Verified on Apple M-series (Julia 1.11.8):
- `SLEEFPirates.asinh(-959.98f0) == Base.asinh(-959.98f0)` to Float32
  precision.
- `SLEEFPirates`'s full accuracy suite: 560/565 pass / 1 fail
  (`tanh_fast` 1-ULP edge, separate issue) / 4 broken (pre-existing
  `pow_fast`). Was many fails (`asinh`, `sin`, `cos`, `tan`, `acos`,
  `cos_sincos`, `sin_sincos`, `asin`).
- LoopVectorization `dot.jl` (171/171) and `gemm.jl` (18137/18137)
  unchanged.

Co-Authored-By: Claude Opus 4.7 (1M context) <noreply@anthropic.com>
---
 src/special/double.jl | 30 ++++++++++++++++++++----------
 1 file changed, 20 insertions(+), 10 deletions(-)

diff --git a/src/special/double.jl b/src/special/double.jl
index 019e758c..c81baedc 100644
--- a/src/special/double.jl
+++ b/src/special/double.jl
@@ -315,9 +315,19 @@ end
 end
 
 # two-prod-fma
+#
+# These `::True` branches implement the TwoProduct error-free transformation
+# (e.g. `Double(z, fma(x, y, -z))`), which extracts the rounding error of
+# `x*y` as the low part of a double-double. The identity requires a
+# **single-rounded** FMA; using the may-fuse `vfmsub`/`vfnmadd` lets LLVM
+# constant-fold `(x*y) + (-(x*y))` to `0` even on hardware that has FMA,
+# which destroys every double-double error term and propagates as wildly
+# wrong results in downstream `asinh`/`sin`/`cos`/etc. (e.g. ~10^5 ULP on
+# Float32). Call `vfma` (which lowers to `llvm.fma`) directly with an
+# explicit negation so the FMA is preserved.
 @inline function dmul(x::vIEEEFloat, y::vIEEEFloat, ::True)
   z = (x * y)
-  Double(z, vfmsub(x, y, z))
+  Double(z, vfma(x, y, -z))
 end
 @inline function dmul(x::vIEEEFloat, y::vIEEEFloat, ::False)
   hx, lx = splitprec(x)
@@ -329,7 +339,7 @@ end
 end
 @inline function dmul(x::Double{<:vIEEEFloat}, y::vIEEEFloat, ::True)
   z = (x.hi * y)
-  Double(z, vfmsub(x.hi, y, z) + x.lo * y)

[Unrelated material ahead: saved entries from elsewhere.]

-- ==== Sys2Proof/Laws/Command.lean ====
section
/-!
SUPPORT. The skeletons that commands run in: a mailbox command that firmware accepts, the answer of one that ends, a
management request, a unit of a tile and its sequencer; what each comes to and which zones it can change.
-/
namespace Sys2Proof

open Machine Claims

theorem runCmd_accepted {op : Nat} {sel} {body} {mb : Fin 128} {s : State} (h : accepted s mb op = true)
    (hs : sel (load s mb) = true) :
    runCmd op sel body mb s = match body (key s mb) (head s mb) (load s mb) (placed s mb op) s with
      | .ans st det r s' => respond (key s mb) st det r
          (if (st = stOk ∨ st = stCapLimited) ∧ journalled op then { s' with crown := { s'.crown with journal := s'.crown.journal + 1 } } else s')
      | .stay rc' s' => setRun (key s mb) (some rc') s' := by
  simp only [accepted, Bool.and_eq_true, Bool.not_eq_true', decide_eq_true_eq, Option.isNone_iff_eq_none] at h
  obtain ⟨⟨⟨⟨⟨⟨h1, h2⟩, h3⟩, h4⟩, h5⟩, h6⟩, h7⟩ := h
  have hf : fwPort s = some (crownHalf s, s.crown.claim) := by simp [fwPort, h3, crownHalf]
  have hn : (gated s op (load s mb)).find? (fun i => decide (judge s i s.crown.claim = Verdict.stale)) = none := by
    rw [List.find?_eq_none]
    intro i hi
    have := List.all_eq_true.mp h5 i hi
    simp only [stageOpen, decide_eq_true_eq] at this
    simp [this]
  have ha : ((gated s op (load s mb)).all fun i => decide (judge s i s.crown.claim = Verdict.accepted)) = true := h5
  unfold runCmd
  simp only [head, load, key] at *
  simp only [hf, hn, ha, h1, h2, h4, h6, h7, hs, and_self, if_true, Bool.false_eq_true, false_and, if_false, Bool.not_true]
  rfl

theorem runOp_ok {op : Nat} {body} {mb : Fin 128} {s : State} {r u} (h : accepted s mb op = true)
    (hb : body (key s mb) (head s mb) (load s mb) (placed s mb op) s = okRep r u) :
    runOp op body mb s = answered s mb op r u := by
  unfold runOp; rw [runCmd_accepted h rfl, hb]; simp [okRep, answered, noted]
theorem runCmd_ok {op : Nat} {sel body} {mb : Fin 128} {s : State} {r u} (h : accepted s mb op = true) (hs : sel (load s mb) = true)
    (hb : body (key s mb) (head s mb) (load s mb) (placed s mb op) s = okRep r u) :
    runCmd op sel body mb s = answered s mb op r u := by
  rw [runCmd_accepted h hs, hb]; simp [okRep, answered, noted]
theorem runOp_stay {op : Nat} {body} {mb : Fin 128} {s : State} {r u} (h : accepted s mb op = true)
    (hb : body (key s mb) (head s mb) (load s mb) (placed s mb op) s = .stay r u) :
    runOp op body mb s = stays s mb r u := by
  unfold runOp; rw [runCmd_accepted h rfl, hb]; rfl

theorem only_journal {ps : List Zone} {s t : State} (h : Only ps s t) (hc : Zone.crown ∈ ps) (n : Nat) :
    Only ps s { t with crown := { t.crown with journal := n } } := by
  refine h.trans ?_
  intro p hp
  cases p <;> first | rfl | exact ⟨rfl, rfl⟩ | exact ⟨rfl, rfl, rfl⟩ | exact absurd hc hp

theorem runCmd_only {ps : List Zone} {op : Nat} {sel : List Byte → Bool}
    {body : Nat → Hdr → List Byte → RunCmd → State → Rep} {mb : Fin 128} {s : State}
    (hb : ∀ k h pl rc, Only ps s (repState (body k h pl rc s))) (hs : Zone.sub [.mbx, .win, .ctr, .crown] ps = true) :
    Only ps s (runCmd op sel body mb s) := by
  have hm : Zone.mbx ∈ ps ∧ Zone.win ∈ ps ∧ Zone.ctr ∈ ps ∧ Zone.crown ∈ ps := by simpa [Zone.sub] using hs
  have h1 : Zone.sub [.mbx] ps = true := by simp [Zone.sub, hm.1]
  have h3 : Zone.sub [.mbx, .win, .ctr] ps = true := by simp [Zone.sub, hm]
  unfold runCmd
  simp only
  split
  · exact Only.refl _ _
  split
  · split
    · exact Only.step (respond_only _ _ _ _ _) (Only.refl _ _) h1
    · split
      · exact Only.step (respond_only _ _ _ _ _) (Only.refl _ _) h1
      · split
        · exact Only.step (demote_only _ _) (Only.step (event_only _ _ _ _ _)
            (Only.step (rejectWrite_only _ _) (Only.refl _ _) hs) h3) hs
        split
        · exact Only.refl _ _
        split
        · rename_i h
          have hb' := hb _ _ _ _ |> (h ▸ ·)
          refine Only.step (respond_only _ _ _ _ _) ?_ h1
          split
          · exact only_journal hb' hm.2.2.2 _
          · exact hb'
        · rename_i h
          have hb' := hb _ _ _ _ |> (h ▸ ·)
          exact Only.step (setRun_only _ _ _) hb' h1
  · exact Only.refl _ _

theorem runOp_only {ps : List Zone} {op : Nat} {body : Nat → Hdr → List Byte → RunCmd → State → Rep} {mb : Fin 128}
    {s : State} (hb : ∀ k h pl rc, Only ps s (repState (body k h pl rc s))) (hs : Zone.sub [.mbx, .win, .ctr, .crown] ps = true) :
    Only ps s (runOp op body mb s) := runCmd_only hb hs

theorem answer_only {ps : List Zone} {k op : Nat} {r : Rep} {s : State} (hr : Only ps s (repState r))
    (hs : Zone.sub [.mbx, .crown] ps = true) : Only ps s (answer k op r) := by
  have hm : Zone.mbx ∈ ps ∧ Zone.crown ∈ ps := by simpa [Zone.sub] using hs
  have h1 : Zone.sub [.mbx] ps = true := by simp [Zone.sub, hm.1]
  unfold answer
  split
  · refine Only.step (respond_only _ _ _ _ _) ?_ h1
    split
    · exact only_journal hr hm.2 _
    · exact hr
  · exact Only.step (setRun_only _ _ _) hr h1

theorem onMgmt_only {ps : List Zone} {f : State → State} {s0 s : State} (h : Only ps s0 s) (hf : Only ps s0 (f s)) : Only ps s0 (onMgmt f s) := by
  unfold onMgmt; split
  · exact hf
  · exact h

theorem afterSpdm_only {ps : List Zone} {n : Nat} {f : State → State} {s : State} (hf : Only ps s (f s))
    (hs : Zone.sub [.mgmt] ps = true) : Only ps s (afterSpdm n f s) := by
  unfold afterSpdm
  refine onMgmt_only (Only.refl _ _) ?_
  split
  · exact Only.step (reply_only _ _ _) (Only.refl _ _) hs
  · exact hf

theorem afterSnoops_only {ps : List Zone} {mb : Fin 128} {op : Nat} {rng : List Byte → Option (Nat × Nat)}
    {f : State → State} {s : State} (hf : Only ps s (f s)) (hs : Zone.sub [.snoop] ps = true) :
    Only ps s (afterSnoops mb op rng f s) := by
  unfold afterSnoops
  simp only
  refine Only.ite (fun _ => ?_) (fun _ => hf)
  exact Only.ite (fun _ => Only.refl _ _) (fun _ => Only.step (issueSnoops_only _ _) (Only.refl _ _) hs)

theorem brakeChange_only {ps : List Zone} {f : State → State} {s : State} (hf : Only ps s (f s))
    (hs : Zone.sub [.mbx, .win, .ctr, .power, .mgmt] ps = true) : Only ps s (brakeChange f s) := by
  have hm : Zone.mbx ∈ ps ∧ Zone.win ∈ ps ∧ Zone.ctr ∈ ps ∧ Zone.power ∈ ps ∧ Zone.mgmt ∈ ps := by simpa [Zone.sub] using hs
  unfold brakeChange
  exact Only.step (capUpdate_only _) (Only.step (brakeStart_only _ _) hf (by simp [Zone.sub, hm]))
    (by simp [Zone.sub, hm])

/-- The zones that the fault of a tile can change. -/
def tileZones : List Zone := [.mbx, .work, .clusters, .tiles, .signals, .win, .ctr, .fab, .eng, .led]

theorem tileZones_up {ps qs : List Zone} (hs : Zone.sub tileZones ps = true) (h : ∀ q ∈ qs, q ∈ tileZones) :
    Zone.sub qs ps = true := by
  simp only [Zone.sub, List.all_eq_true, decide_eq_true_eq] at hs ⊢
  exact fun q hq => hs q (h q hq)

theorem localReads_zones {ps : List Zone} {t idx : Nat} {l : List (Nat × Nat)} {ts : StoreReads} {s : State}
    (hs : Zone.sub tileZones ps = true) : Only ps s (localReads t idx l ts s).2 :=
  Only.step (localReads_only _ _ _ _ _) (Only.refl _ _) (tileZones_up hs (by decide))

theorem runSeq_only {ps : List Zone} {op t ts reads check ready body} {s : State}
    (hb : ∀ d u, Only ps u (body d u)) (hs : Zone.sub tileZones ps = true) :
    Only ps s (runSeq op t ts reads check ready body s) := by
  have up := fun qs => tileZones_up (qs := qs) hs
  unfold runSeq
  simp only
  split
  · exact Only.refl _ _
  · split
    · exact Only.refl _ _
    · rename_i d _ _
      have k : Only ps s (if d.go = true then s else modTile t (fun x => { consumeWait d.bits x with hold := some { d with go := true } }) s) := by
        split
        · exact Only.refl _ _
        · exact Only.step (modTile_only _ _ _) (Only.refl _ _) (up _ (by decide))
      generalize (if d.go = true then s
        else modTile t (fun x => { consumeWait d.bits x with hold := some { d with go := true } }) s) = u at k ⊢
      split
      · exact Only.step (tileFault_only _ _ _ _ _) k (up _ (by decide))
      · split
        · exact k
        · split
          · rename_i h
            exact k.trans (Only.ofSnd h (localReads_zones hs))
          · rename_i h
            have k2 := k.trans (Only.ofSnd h (localReads_zones hs))
            exact Only.step (finish_only _ _ _) (Only.step (modTile_only _ _ _) (k2.trans (hb _ _)) (up _ (by decide)))
              (up _ (by decide))

theorem runUnit_only {ps : List Zone} {q op t ts check reads body} {s : State}
    (hb : ∀ d u, Only ps u (body d u).2) (hs : Zone.sub tileZones ps = true) :
    Only ps s (runUnit q op t ts check reads body s) := by
  have up := fun qs => tileZones_up (qs := qs) hs
  unfold runUnit
  simp only
  split
  · exact Only.refl _ _
  · split
    · exact Only.refl _ _
    · split
      · exact Only.step (tileFault_only _ _ _ _ _) (Only.refl _ _) (up _ (by decide))
      · split
        · rename_i h
          exact Only.ofSnd h (localReads_zones hs)
        · rename_i h
          have k : Only ps s _ := Only.ofSnd h (localReads_zones hs)
          split
          · rename_i h
            exact Only.step (tileFault_only _ _ _ _ _) (k.trans (Only.ofSnd h (hb _ _))) (up _ (by decide))
          · rename_i h
            exact Only.step (modTile_only _ _ _) (k.trans (Only.ofSnd h (hb _ _))) (up _ (by decide))

end Sys2Proof
end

+  Double(z, vfma(x.hi, y, -z) + x.lo * y)
 end
 @inline function dmul(x::Double{<:vIEEEFloat}, y::vIEEEFloat, ::False)
   hx, lx = splitprec(x.hi)
@@ -341,7 +351,7 @@ end
 end
 @inline function dmul(x::Double{<:vIEEEFloat}, y::Double{<:vIEEEFloat}, ::True)
   z = x.hi * y.hi
-  Double(z, vfmsub(x.hi, y.hi, z) + x.hi * y.lo + x.lo * y.hi)
+  Double(z, vfma(x.hi, y.hi, -z) + x.hi * y.lo + x.lo * y.hi)
 end
 @inline function dmul(x::Double{<:vIEEEFloat}, y::Double{<:vIEEEFloat}, ::False)
   hx, lx = splitprec(x.hi)
@@ -361,7 +371,7 @@ end
 # x^2
 @inline function dsqu(x::T, ::True) where {T<:vIEEEFloat}
   z = x * x
-  Double(z, vfmsub(x, x, z))
+  Double(z, vfma(x, x, -z))
 end
 @inline function dsqu(x::T, ::False) where {T<:vIEEEFloat}
   hx, lx = splitprec(x)
@@ -372,7 +382,7 @@ end
 end
 @inline function dsqu(x::Double{T}, ::True) where {T<:vIEEEFloat}
   z = x.hi * x.hi
-  Double(z, vfmsub(x.hi, x.hi, z) + (x.hi * (x.lo + x.lo)))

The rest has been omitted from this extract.